» Exercise directions:
List every line below containing "Word".

Saved data entries
================================

-- ==== Sys2Proof/Machine/CmdNet.lean ====
section
/-!
DEFINITION. Meanings of the network and host ring commands.
-/
namespace Sys2Proof.Machine

/-- SETTINGS_GROUP_REQUEST (R145): A PE_SGRP_REQ write requests a settings-group change with effective tag T + 3, or is
refused. -/
def execSettingsGroupRequest (v : Word) (be : BitVec 4) (s : State) : Done :=
  runS s fun m => inRunning m (srcOf Reg.PE_SGRP_REQ) fun m => sgrpReq m v be

/-- MAC_FRAME_RECEIVED (R342): A frame completes at a port; MAC checks, redundancy stage and classification route or
discard it. -/
def execMacFrameReceived (port : Nat) (frame : Frame) (s : State) : Done :=
  runW s fun m => macFrameReceived m s.mem port frame

/-- LINK_DOWN (R341): Loss of signal or block lock for 1 ms takes a port's link down. -/
def execLinkDown (port : Nat) (cut : Bool) (s : State) : Done := runM s fun m => linkDown m port cut

/-- LINK_UP (R341): 10 ms of continuous lock brings a port's link up. -/
def execLinkUp (port : Nat) (speedOk : Bool) (s : State) : Done := runM s fun m => linkUp portGroups m port speedOk

/-- PAUSE_EXPIRY (R350): The pause time of an obeyed PAUSE frame runs out and the port's queues resume. -/
def execPauseExpiry (port : Nat) (s : State) : Done := runM s fun m => pauseExpiry m port

/-- FRAME_TRANSMIT (R348): A port starts the next frame by strict queue priority once the line is free. -/
def execFrameTransmit (port : Nat) (s : State) : Done := runM s fun m => frameTransmit m port

/-- ARP_REFRESH (R347): Every 60 s unresolved destinations are resolved again by ARP. -/
def execArpRefresh (port : Nat) (s : State) : Done := runM s fun m => arpRefresh m port

/-- SUPERVISION_FRAME_TIMER (R354): Every SUP_INTV a PRP or HSR supervision frame is sent. -/
def execSupervisionFrameTimer (pair : Nat) (s : State) : Done := runM s fun m => supervisionTimer m pair

/-- NODE_FORGET (R354): A node-table entry unseen for FORGET is removed. -/
def execNodeForget (pair : Nat) (s : State) : Done := runM s fun m => nodeForget m pair

/-- PARSER_HOLD_RELEASE (R107): Back-pressure ends and the SV parser resumes reading a held port's buffer. -/
def execParserHoldRelease (port : Nat) (s : State) : Done := runM s fun m => parserHoldRelease m port

/-- HOST_RX_RING_TAIL (R351): A write of a receive ring's TAIL gives descriptors to the module. -/
def execHostRxRingTail (ring : Nat) (v : Word) (be : BitVec 4) (s : State) : Done :=
  runM s fun m => inRunning m (srcOf (ringTail ring)) fun m => hostRxTail m ring v be

/-- HOST_TX_RING_TAIL (R351): A write of a transmit ring's TAIL hands frames to the module. -/
def execHostTxRingTail (ring : Nat) (v : Word) (be : BitVec 4) (s : State) : Done :=
  runM s fun m => inRunning m (srcOf (ringTail (4 + ring))) fun m => hostTxTail m ring v be

/-- HOST_TX_DESCRIPTOR (R353): The module queues a host transmit frame once its queue has room and writes back its status.
-/
def execHostTxDescriptor (ring : Nat) (s : State) : Done := runW s fun m => hostTxDescriptor m s.mem ring

/-- HOST_TX_QUEUE_TIMEOUT (R353): A host frame waiting 10 ms for a full queue is marked DROPPED. -/
def execHostTxQueueTimeout (ring : Nat) (s : State) : Done := runW s fun m => hostTxTimeout m s.mem ring

/-- RING_BASE_SIZE_WRITE (R361): A ring BASE or SIZE write is taken only while HEAD equals TAIL, otherwise ignored with
RING set. -/
def execRingBaseSizeWrite (ring : Nat) (size : Bool) (v : Word) (be : BitVec 4) (s : State) : Done :=
  runM s fun m => if ring < 8 then inRunning m 0xA fun m => ringBaseSizeWrite m ring size v be else inRunning m 0xD fun m => laneBaseSize m (ring - 8) size v be

/-- M0_FRAME_RECEIVED (R359): A frame on M0 reaches Keeper's receive queue or is dropped. -/
def execM0FrameReceived (bytes : Bytes) (full : Bool) (s : State) : Done := runM s fun m => m0Frame m bytes full

end Sys2Proof.Machine
end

================================

» Your response:
def execSettingsGroupRequest (v : Word) (be : BitVec 4) (s : State) : Done :=
def execHostRxRingTail (ring : Nat) (v : Word) (be : BitVec 4) (s : State) : Done :=
def execHostTxRingTail (ring : Nat) (v : Word) (be : BitVec 4) (s : State) : Done :=
def execRingBaseSizeWrite (ring : Nat) (size : Bool) (v : Word) (be : BitVec 4) (s : State) : Done :=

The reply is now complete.